Wednesday, July 13, 2011

From the Bhagavad Gita

  Such a large part of a yoga practice is self study. For years I’ve always wondered about and kind of faked this part. Sure I can bust out some intense yoga asana, but ask me to sit and meditate for just 5 minutes and my skin crawls after 30 seconds. I’ve always had this untamed amount of energy just pulsing within me. I’ve been drawn to activities that help to regulate the flow of this prana- and even in my yoga practice I focus of vigorous vinyasa (flow) based practice. I have not been rounded at all when it comes to my practice or in life. I’m balls to the wall- intense and determined to do whichever asana alludes me. 
    Mediation and stillness allude me more than any part of my yoga practice. Now I’m not saying that I want to sit and meditate for 20 minutes- yeah right, hah! But maybe someday it will happen. I’m trying to focus on the small accomplishments first. Let’s start with 5 minutes shall we? When reading through the Bhagavad Gita this morning I came across this:

“Having attained peace, he becomes free from misery; for when the mind gains peace, right discrimination follows. Right discrimination is not for him who cannot concentrate, there cannot be meditation; he who cannot meditate must not expect peace; and without peace, how can anyone expect happiness?

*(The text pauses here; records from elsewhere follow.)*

-- ==== Sys2Proof/Machine/Batch.lean ====
section
/-!
DEFINITION. Batches (R343, R349, R356–R358): decode steps and prefill runs, the batch table (Table 14-6), the results of a
step, stream records (Table 14-8) and latency statistics (R366).
-/

namespace Sys2Proof.Machine

/-! ### Steps and runs (R343, R349) -/

/-- NSTART of a partition's image. -/
def nStart (s : State) (p : Nat) : Nat :=
  match (part s p).image with
  | some im => im.nstart
  | none => 0

/-- The frame with phase counter `c` ends a decode step. -/
def stepCloses (s : State) (p c : Nat) : Bool :=
  roleOf s p != 0 && decide (nStart s p ≤ c) && (c - nStart s p + 1) % stepFrames (srvSec s p) == 0

/-- The frame with phase counter `c` ends a prefill run. -/
def runCloses (s : State) (p c : Nat) : Bool :=
  roleOf s p != 1 && decide (nStart s p ≤ c) && (batchesOf s p).left == 1

/-- Change the batches of a partition. -/
def modBatches (p : Nat) (f : Batches → Batches) (s : State) : State :=
  modSrv (fun v => { v with batches := tmod Batches.none v.batches p f }) s

/-- Input tokens of a request's next prefill pass. -/
def passInput (x : Slot) : Nat := min (passLen x.req.bucket) (x.req.promptLen - 1 - x.fed)

/-- Cut `len` positions from packed position `o` of a run whose rows hold `t` positions: (row, offset, length). -/
def cutRows (t : Nat) : Nat → Nat → Nat → List (Nat × Nat × Nat)
  | 0, _, _ => []
  | k + 1, o, len =>
    if len = 0 ∨ t = 0 then []
    else
      let m := min len (t - o % t)
      (o / t, o % t, m) :: cutRows t k (o + m) (len - m)

/-- The rows of a prefill run (R205): the requests in admission order, each from the next multiple of 256 positions on, with
segment numbers from 1 in each row. -/
def packRun (s : State) (t base : Nat) : List Nat → Nat → List BatchRow → List BatchRow
  | [], _, acc => acc
  | n :: r, o, acc =>
    let x := slotOf s n
    let len := passInput x
    let cs := cutRows t (len / max 1 t + 2) o len
    let rows := cs.foldl (fun (z : List BatchRow × Nat) c =>
      let row := base + c.1
      (z.1 ++ [⟨n, 8, x.req.ctxLen + z.2, c.2.2, (z.1.filter (fun y => y.row == row)).length + 1, row, c.2.1⟩],
        z.2 + c.2.2)) (acc, 0)
    packRun s t base r (o + 256 * ceilDiv len 256) rows.1

/-- The PREFILL requests of run `j`, in admission order. -/
def runRequests (s : State) (p j : Nat) : List Nat :=
  ((slotsIn s p stPrefill).filter (fun n => (slotOf s n).run == j)).mergeSort
    (fun a b => decide ((slotOf s a).shipOrder ≤ (slotOf s b).shipOrder))

/-- The first batch row of prefill entries: they follow the decode rows of a MIXED job. -/
def prefillBase (s : State) (p : Nat) : Nat := if roleOf s p = 2 then decodeRows (srvSec s p) else 0

/-- The next run of the cyclic schedule begins. -/
def beginRun (p : Nat) (s : State) : State :=
  let b := srvSec s p
  if roleOf s p = 1 ∨ nRun b = 0 then s
  else
    let j := (batchesOf s p).run + 1
    let k := runBucket b j
    let rows := packRun s (rowTokens b k) (prefillBase s p) (runRequests s p j) 0 []
    modBatches p (fun x => { x with prefill := rows, run := j, left := passFrames b k }) s

/-- The DECODE requests that take part in a step, in ascending slot order, as many as the batch has rows. -/
def stepRequests (s : State) (p : Nat) : List Nat := (slotsIn s p stDecode).take (decodeRows (srvSec s p))

/-- The flags of a decode row: SAMPLE where the step consumes the turn's last prompt token or a generated one, else FORCED;
FIRST in the first step of a turn. -/
def rowFlags (x : Slot) : Nat :=
  (if x.req.promptLen ≤ x.fed + 1 then 1 else 2) + (if x.req.genLen = 0 then 4 else 0)

/-- The next decode step begins. -/
def beginStep (p : Nat) (s : State) : State :=
  let ns := stepRequests s p
  let rows := (ns.zip (List.range ns.length)).map (fun e =>
    let x := slotOf s e.1
    (⟨e.1, rowFlags x, x.req.ctxLen, 1, 0, e.2, 0⟩ : BatchRow))
  modBatches p (fun x => { x with decode := rows, stepFrame := 0 }) s

/-- The batches of the frame that follows the frame with counter `c`. -/
def advanceBatches (p c : Nat) (s : State) : State :=
  if c + 1 < nStart s p then s
  else
    let opens : Bool := c + 1 == nStart s p
    let s := if roleOf s p = 0 then s
      else if opens ∨ stepCloses s p c then beginStep p s
      else modBatches p (fun x => { x with stepFrame := x.stepFrame + 1 }) s
    if roleOf s p = 1 then s
    else if opens ∨ (batchesOf s p).left ≤ 1 then beginRun p s
    else modBatches p (fun x => { x with left := x.left - 1 }) s

/-- The batches at the start of a job. -/
def startBatches (p : Nat) (s : State) : State :=
  let s := modSrv (fun v => { v with batches := tput Batches.none v.batches p Batches.none }) s
  if nStart s p = 0 then beginRun p s else s

/-! ### The batch table (R357) -/

/-- Entries of a buffer: the decode rows, and the segments of the largest run. -/
def tableRows (s : State) (p : Nat) : Nat :=
  let b := srvSec s p
  (if roleOf s p = 0 then 0 else decodeRows b) + (if roleOf s p = 1 then 0 else ((List.range 8).map (runSlots b)).foldl max 0)

/-- A token that the engine does not know. -/
def noToken : Nat := 2 ^ 32

/-- A request's next decode input token: a prompt token where the lead fetched the prompt, or the last token sampled. -/
def inputToken (s : State) (p : Nat) (x : Slot) : Nat :=
  if !isLead s p then noToken
  else if x.fed < x.req.promptLen then
    (if x.ctl.peerSlice = 255 ∧ rangeReachable s p (x.ctl.prompt + 4 * x.fed) 4 then
      leNat (rangeRead s p (x.ctl.prompt + 4 * x.fed) 4).1 else noToken)
  else x.tok

/-- An entry of the batch table (Table 14-6) with its TOKEN. -/
def batchEntry (s : State) (p : Nat) (r : BatchRow) (tok : Nat) : Bytes :=
  let x := slotOf s r.slot
  leBytes 2 (r.slot - slotBase s p) ++ leBytes 2 r.flags ++ leBytes 4 r.pos ++ leBytes 4 r.len ++ leBytes 2 r.seg ++
    leBytes 2 r.row ++ leBytes 4 r.ofs ++ leBytes 4 tok ++ leBytes 8 x.ctl.key ++ leBytes 8 x.req.samplerCtr ++
    leBytes 2 x.ctl.tau ++ leBytes 2 x.ctl.topk ++ leBytes 2 x.ctl.topp ++ leBytes 2 0 ++
    leBytes 8 (x.ctl.prompt + 4 * x.fed) ++ leBytes 8 0

/-- An entry of an empty row. -/
def emptyEntry : Bytes := leBytes 2 0xFFFF ++ List.replicate 62 0

/-- Write an entry; a decode input token that the engine is not given is a free value. -/
def writeEntry (p o : Nat) (n : State) (r : BatchRow) (s : State) : State :=
  if bit r.flags 3 then hubWrite p o (batchEntry n p r 0) s
  else
    let t := inputToken n p (slotOf n r.slot)
    if t < noToken then hubWrite p o (batchEntry n p r t) s
    else
      let d := draw 32 s
      hubWrite p o (batchEntry n p r d.1.toNat) d.2

/-- Write the batch table of frame epoch `e` as state `n` has it: decode entries by row, then the prefill entries. -/
def writeTable (p e : Nat) (n s : State) : State :=
  let k := tableRows n p
  let o := batchHofs (srvSec n p) + (e % 2) * (64 * k)
  let b := batchesOf n p
  let d := if roleOf n p = 0 then 0 else decodeRows (srvSec n p)
  let s := (List.range k).foldl (fun s i => hubWrite p (o + 64 * i) emptyEntry s) s
  let s := b.decode.foldl (fun s r => writeEntry p (o + 64 * r.row) n r s) s
  (b.prefill.zip (List.range b.prefill.length)).foldl (fun s r => writeEntry p (o + 64 * (d + r.2)) n r.1 s) s

/-- The frame epoch of a partition. -/
def frameEpoch (s : State) (p : Nat) : Nat := rd s (Reg.CTX_FRAME_EPOCH ((part s p).quads.headD 48))

/-! ### Results of a step (R358) -/

/-- The 8-byte result of a batch row. -/
def resultOf (s : State) (p row : Nat) : Bytes := hubBytes s p (resultHofs (srvSec s p) + 8 * row) 8

/-- A sampled row of the running step has no valid result. -/
def resultMissing (s : State) (p : Nat) : Bool :=
  (batchesOf s p).decode.any (fun r => bit r.flags 0 && !bit (numAt (resultOf s p r.row) 6 2) 0)

/-- A lead's complete head frame whose results are not all valid fails as an output guard violation. -/
def checkResults (p : Nat) (s : State) : State :=
  if isLead s p && stepCloses s p (part s p).phase && resultMissing s p then
    failFrame p ⟨0x0521, true, 14, 1⟩ s
  else s

/-! ### Stream records (R363–R366) -/

/-- A token record that a commit writes: slot, token, position, FIRST, log-probability, EPOCH. -/
structure TokenRec where
  slot : Nat
  token : Nat
  pos : Nat
  first : Bool
  logprob : Nat
  epoch : Bool
  deriving DecidableEq, Repr

/-- A 16-byte stream record (Table 14-8). -/
def recordOf (token pos frame flags logprob : Nat) : Bytes :=
  leBytes 4 token ++ leBytes 4 pos ++ leBytes 4 frame ++ leBytes 2 flags ++ leBytes 2 logprob

/-- Flags of a stream record. -/
def recFlags (first last : Bool) (reason : Nat) (kept epoch : Bool) : Nat :=
  bnat first + 2 * bnat last + 4 * reason + 32 * bnat kept + 64 * bnat epoch

/-- Write a record into a slot's ring and advance its TAIL. -/
def putRecord (p n : Nat) (b : Bytes) (s : State) : State :=
  match ringOf s n with
  | some r =>
    let x := (part s p).port
    let s := emit s (.hostWrite x (2 + p) (r.iova + 16 * (r.tail % 256)) b)
    let s := account (bump s (Reg.HIF_N_WR_BYTE_CNT x) 16) p 0xC8 16
    bump (setRing n (some { r with tail := (r.tail + 1) % 2 ^ 16 }) s) (Reg.SRV_P_RECORD_CNT p) 1
  | none => s

/-- Write the TAIL counts of the rings that changed, then raise the partition's vector (R365). -/
def putTails (p : Nat) (ns : List Nat) (s : State) : State :=
  if ns.isEmpty then s
  else
    let x := (part s p).port
    let s := ns.eraseDups.foldl (fun s n =>
      match ringOf s n with
      | some r =>
        account (bump (emit s (.hostWrite x (2 + p) r.tailIova (leBytes 4 r.tail))) (Reg.HIF_N_WR_BYTE_CNT x) 4) p 0xC8 4
      | none => s) s
    bump (msix s (2 + p) 0) (Reg.SRV_P_MSIX_CNT p) 1

/-- An average after a new value (R366); the first value of the slot is taken whole. -/
def average (first : Bool) (avg x : Nat) : Nat :=
  if first then x else ((avg : Int) + ((x : Int) - (avg : Int)) / 8).toNat

/-- Statistics at the commit of a turn's token: TTFT for its first, TBT for the others; an interval with a HOLD is not
counted (`lastAt` is 0 then). -/
def tokenStats (now : Nat) (x : Slot) : Slot :=
  let r := x.req
  let r := match x.lastAt with
    | none =>
      let v := min ((now - x.ctl.submit) / 1000) (2 ^ 24 - 1)
      { r with ttftLast := v, ttftAvg := average (r.ttftMax == 0) r.ttftAvg v, ttftMax := max r.ttftMax v }
    | some 0 => r
    | some t =>
      let v := min ((now - t) / 1000) (2 ^ 16 - 1)
      { r with tbtLast := v, tbtAvg := average (r.tbtMax == 0) r.tbtAvg v, tbtMax := max r.tbtMax v }
  { x with req := r, lastAt := some now }

/-- The stop test of a sampled token, in order: 1 STOP, 2 MAX_NEW, 3 CONTEXT, 0 none. -/
def stopReason (x : Slot) (token : Nat) : Nat :=
  if (x.ctl.stops.take x.ctl.nstop).contains token then 1
  else if x.ctl.maxNew ≠ 0 ∧ x.ctl.maxNew ≤ x.req.genLen then 2
  else if 2 ^ 24 ≤ x.req.ctxLen then 3 else 0

/-- The counters of a step. -/
def stepCounters (x : Slot) : Slot :=
  { x with req := { x.req with genLen := (x.req.genLen + 1) % 2 ^ 24, ctxLen := x.req.ctxLen + 1,
                               samplerCtr := (x.req.samplerCtr + 1) % 2 ^ 64 } }

/-- One row of the step that ends: the counters, and for a sampled row the statistics and the stop test. -/
def stepRow (p now : Nat) (y : State × List TokenRec) (r : BatchRow) : State × List TokenRec :=
  let s := y.1
  let x := slotOf s r.slot
  if x.req.state ≠ stDecode then y
  else if bit r.flags 0 then
    let b := resultOf s p r.row
    let tok := numAt b 0 4
    let z := tokenStats now (stepCounters x)
    let q := stopReason z tok
    let rec' : TokenRec := ⟨r.slot, tok, z.req.ctxLen, x.lastAt.isNone, numAt b 4 2, x.newEpoch⟩
    let z := { z with fed := x.req.promptLen, tok := tok, newEpoch := false }
    let s := if q = 0 then setSlot p r.slot z s
      else if x.req.keep then
        toState p r.slot stHold (fun _ => { z with ended := true, reason := q, req := { z.req with cause := 8 } }) s
      else toState p r.slot stDrain (fun _ => { z with ended := true, reason := q }) s
    (s, y.2 ++ [rec'])
  else (setSlot p r.slot { stepCounters x with fed := x.fed + 1 } s, y.2)

/-- The lead stages the changes of the step that the frame ends. -/
def stepResults (p now : Nat) (s : State) : State × List TokenRec := (batchesOf s p).decode.foldl (stepRow p now) (s, [])

/-! ### Entering DECODE and the ends of passes (R343, R362) -/

/-- A request enters DECODE; with its ring unbound it goes to DRAIN with RING_UNBOUND. -/
def enterDecode (p n : Nat) (s : State) : State :=
  let s := ensurePages p n (slotOf s n).ctl.kvResv s
  if isLead s p && (ringOf s n).isNone then
    toState p n stDrain (fun x => { x with req := { x.req with status := 0x0384 } }) s
  else toState p n stDecode (fun x => x) s

/-- A pass of the ended run commits for one request. -/
def passRow (p : Nat) (s : State) (n : Nat) : State :=
  let x := slotOf s n
  let k := passInput x
  if x.req.state ≠ stPrefill then s
  else
    let z := { x with fed := x.fed + k, req := { x.req with ctxLen := x.req.ctxLen + k } }
    if x.req.promptLen ≤ z.fed + 1 then
      (if roleOf s p = 0 then
        toState p n stShip (fun _ => { z with shipOrder := s.srv.order }) (modSrv (fun v => { v with order := v.order + 1 }) s)
      else enterDecode p n (setSlot p n z s))
    else setSlot p n { z with run := (nextRunOf s p x.req.bucket).getD 0 } s

/-- The requests of the run that the frame ends. -/
def passResults (p : Nat) (s : State) : State :=
  ((batchesOf s p).prefill.map (·.slot)).eraseDups.foldl (passRow p) s

/-- A running batch of the committing frame refers to a slot after this commit. -/
def inBatch (s : State) (p c n : Nat) : Bool :=
  ((batchesOf s p).decode.any (·.slot == n) && !stepCloses s p c) ||
    ((batchesOf s p).prefill.any (·.slot == n) && !runCloses s p c)

/-- The pages of a request that enters PREFILL: its prompt's on a PREFILL job, its whole reservation otherwise. -/
def enterPrefill (p n : Nat) (s : State) : State :=
  let x := slotOf s n
  let s := ensurePages p n (if roleOf s p = 0 then x.req.ctxLen + x.req.promptLen - 1 else x.ctl.kvResv) s
  toState p n stPrefill (fun x => { x with shipOrder := s.srv.order }) (modSrv (fun v => { v with order := v.order + 1 }) s)

end Sys2Proof.Machine
end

   How can I expect happiness in my current state? I have been told and told; people have attempted to FORCE me into meditation and stillness without success, surely because they have seen it’s exactly what I need. But we can’t help or force someone who needs help, to be helped. If I can’t sit with myself for 5 minutes and find some sort of contentment, how can I ever find contentment within my life as a whole? 

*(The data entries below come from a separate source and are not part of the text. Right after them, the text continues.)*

/-- What THAW_REPORT does on the lead. -/
def applyThawReport (h : CtlHdr) (image st units : Nat) (s : State) : CtlAnswer × State :=
  match s.srv.sessOps.find? (isThawOf image) with
  | none => (ackWith 0x0382, s)
  | some o =>
    if st ≠ 0 then (ackWith 0, endOp o st 0 s)
    else (ackWith 0, setOps (s.srv.sessOps.map (fun x =>
      if x = o then { x with reports := x.reports.filter (fun r => r.1 != h.srcPkg) ++ [(h.srcPkg, st, units)] } else x)) s)

/-- THAW_REPORT: a lead records a member's thaw result. -/
def execThawReport (h : CtlHdr) (image st units : Nat) (s : State) : Host.Outcome State Fault Refusal :=
  .next (applyCtl h (applyThawReport h image st units) s)

/-- Link the pages of a thaw into its slot's page table. -/
def linkThawed (p n : Nat) (ps : List KvPage) (s : State) : State :=
  let s := modSlot p n (fun x => { x with pages := ps }) s
  ps.foldl (fun s g => linkPage p n (kvPlace (srvSec s p) g.lg).2.2.1 g s) s

/-- The request that a thaw into a new slot submits. With an open turn it takes the turn from the image, and its next token
is not known to the engine; otherwise its tokens are a continuation. -/
def thawedSlot (s : State) (p n : Nat) (o : SessOp) (rec' : Bytes) : Slot :=
  let r0 := reqOf (bytesAt rec' 64 64)
  let c0 := ctlOf (bytesAt rec' 128 64)
  let d := o.desc
  let isOpen := bit (numAt rec' 15 1) 2
  let r : ReqRec := { r0 with
    state := stQueued, cause := 0, prio := numAt d 15 1 % 8, urgent := false, role := roleOf s p, keep := bit (numAt rec' 15 1) 0,
    xepoch := bit (numAt rec' 15 1) 1, queue := numAt d 14 1 % 64, part := p, gen := ((slotOf s n).req.gen + 1) % 2 ^ 16, status := 0,
    deadline := numAt d 8 6, ring := n - slotBase s p, ptRoot := 0, promptLen := if isOpen then 1 else numAt d 16 3,
    genLen := if isOpen then numAt rec' 36 3 else 0, bucket := bucketOf (numAt d 16 3), samplerCtr := numAt rec' 44 8 }
  let c1 : CtlRec := { c0 with kvResv := o.resv, submit := applTime s, peerJidx := 0, peerGen := 0, peerSlice := 255, prompt := numAt d 24 8 }
  let c := if isOpen then c1 else turnCtl d (applTime s) c1
  { Slot.free with req := r, ctl := c, order := s.srv.order, fed := if isOpen then 1 else 0, tok := noToken,
                   lastAt := if isOpen then some 0 else none, cont := true }

/-- A thaw takes effect at the lead's commit (R384). -/
def finishThaw (o : SessOp) (s : State) : State :=
  match o.kind with
  | .thaw _ _ n fresh =>
    let p := o.part
    let s := setOps (s.srv.sessOps.filter (· != o)) s
    let s :=
      if fresh then
        let x := thawedSlot s p n o ((recordOfHeader s p o.hdr).getD [])
        let s := setSlot p n x (modSrv (fun v => { v with order := v.order + 1 }) s)
        linkThawed p n o.pages (setRing n (some ⟨numAt o.desc 64 8, numAt o.desc 72 8, 0, 0⟩) s)
      else
        let back (x : Slot) : Slot :=
          { x with image := 0, imageState := 0, lastAt := x.lastAt.map (fun _ => 0), req := { x.req with cause := x.req.cause &&& 8 } }
        toState p n stHold back (linkThawed p n o.pages s)
    let s := bump s Reg.SESS_THAW_CNT 1
    (match o.op with
     | some id => outcome id 0x8006 p (leBytes 4 id ++ leBytes 2 0 ++ leBytes 2 0 ++ leBytes 4 (handleOf s n)) [] s
     | none => s)
  | _ => s

/-- The thaws that every package has reported, at the lead's commit. -/
def commitThaws (p : Nat) (s : State) : State :=
  (s.srv.sessOps.filter (fun o => o.part == p && o.op.isSome && o.ready && (match o.kind with | .thaw _ _ _ _ => true | _ => false) &&
    (membersOf s p).all (fun m => m.1 == pkgId s || o.reports.any (fun r => r.1 == m.1)))).foldl (fun s o => finishThaw o s) s

/-! ### SESSION_EXPORT and SESSION_IMPORT (R387) -/

/-- Bytes of an image's export form. -/
def exportSize (h : Bytes) : Nat := 512 + ((List.range (numAt h 52 4)).map (storedSize h)).sum

/-- SESSION_EXPORT. -/
def cmdSessionExport (e : Entry) (_ : HostIo) (s : State) : CmdOut :=
  match (if arg e 16 1 = pkgId s then imageOf s (arg e 8 8) else none) with
  | none => refuseCmd 0x0382 s
  | some g =>
    if g.state ≠ 2 then refuseCmd 0x0386 s
    else if arg e 32 8 < exportSize g.header then refuseCmd 0x0102 s
    else if !sessRoom s 1 then refuseQueue e.part s
    else
      let i := newOp 0x0503 e e.part s
      let o : SessOp := ⟨some i.1, e.part, .exporting g.id (pkgId s) (arg e 24 8) (arg e 32 8), [], [], 0, [], [], [], 0, false⟩
      pendCmd i.1 (leBytes 8 (exportSize g.header)) (startRead o g.id (pkgId s) i.2)

/-- SESSION_EXPORT. -/
def execSessionExport (e : Entry) (io : HostIo) (s : State) : Host.Outcome State Fault Refusal :=
  runRow Row.sessionExport cmdSessionExport e io s

/-- SESSION_IMPORT. -/
def cmdSessionImport (e : Entry) (_ : HostIo) (s : State) : CmdOut :=
  let p := e.part
  if !isLead s p then refuseCmd 0x0383 s
  else if !(part s p).job.busy then refuseCmd 0x0320 s
  else if !sessRoom s 1 then refuseQueue p s
  else if !mediumRoom s (arg e 8 1) (arg e 24 8 / (membersOf s p).length) then refuseCmd 0x0284 s
  else
    let i := newOp 0x0504 e p s
    pendCmd i.1 [] (addOp ⟨some i.1, p, .import 0 (arg e 8 1), [], [], 0, [], [], [], 0, false⟩ i.2)

/-- SESSION_IMPORT. -/
def execSessionImport (e : Entry) (io : HostIo) (s : State) : Host.Outcome State Fault Refusal :=
  runRow Row.sessionImport cmdSessionImport e io s

/-- The export form (R387): LEAD_PKG 255 and NSEG 0, the record section, the units. -/
def exportForm (hdr : Bytes) (units : List Bytes) : Bytes :=
  bytesAt hdr 0 89 ++ [255, 0] ++ bytesAt hdr 91 165 ++ bytesAt hdr 256 256 ++ joinBytes units

/-- The end of an export's transfer. -/
def finishExport (o : SessOp) (image iova : Nat) (s : State) : State :=
  let us := (List.range (numAt o.hdr 52 4)).map (unitHere s o)
  if us.any (·.isNone) then endOp o 0x0582 image s
  else
    let b := exportForm o.hdr (us.filterMap id)
    let x := (part s o.part).port
    endOp o 0 image (bump (bump (emit s (.hostWrite x (2 + o.part) iova b)) (Reg.HIF_N_WR_BYTE_CNT x) b.length)
      Reg.SESS_BYTES_OUT_CNT b.length)

/-- Offsets of the units of an export form. -/
def unitOffsets (h : Bytes) : List (Nat × Nat) :=
  ((List.range (numAt h 52 4)).foldl (fun (y : List (Nat × Nat) × Nat) i => (y.1 ++ [(i, y.2)], y.2 + storedSize h i)) ([], 512)).1

/-- Send a whole unit to a package that an import places it on. -/
def sendUnit (image dst i : Nat) (u : Bytes) (s : State) : State :=
  (List.range (ceilDiv u.length 4032)).foldl (fun s k =>
    sendCtl dst 0x52 kaolinTo 0xFFFFFFFF (unitBody image i (4032 * k) 0 (bytesAt u (4032 * k) 4032)) false s) s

   Having been driven by my need to accomplish physical feats I have missed the whole point. This is not only a physical journey- but largely (esp. for me) a mental and spiritual journey. It’s so much simpler for me to focus on that which I am already good at. But the mind... well that is a whole other story. 
    From the beginning of my teaching I have had expectations of what it was going to look like, what I was going to accomplish..The fact of the matter was I was viewing teaching as a way to make a living- Yes it does need to be that for me as well. However it’s more about how yoga feeds me, and what sharing of yoga can do for me as well. Who cares if I can do 100 Chaturanga’s? Sure maybe they would be impressed- but not if they knew I couldn’t sit still for a simple meditation, or a gentle yoga class. 

“Let not the fruit of your action be your motive; nor yet be enamored of inaction. Perform all your actions with the mind concentrated on the Divine, renouncing attachment and looking upon success and failure with an equal eye. Spirituality implies equanimity.”

   I have veered away from things that I knew I had the potential to fail. Why? Because I care about the result. What will people think if I fail? How will I feel??? Learning to be detached from the result is a hard lesson but one that is so important. The thought of not trying things because of this need to succeed is ridiculous. Whether success or failure is the result, the fact is that there is something to be learned, growth that will be made no matter what the end result. 
    Jason once told me that the general idea or goal of what you want or who you want to be is great to have. If we look upon it as the idea or starting point that puts us on the path. There needs to be no attachment to that specific thing- but focus on the journey itself. During the journey the end result that you thought you wanted may change- but the thing to take away is that it led you to where you are at this moment. 
    Where you are at this moment is where you need to be.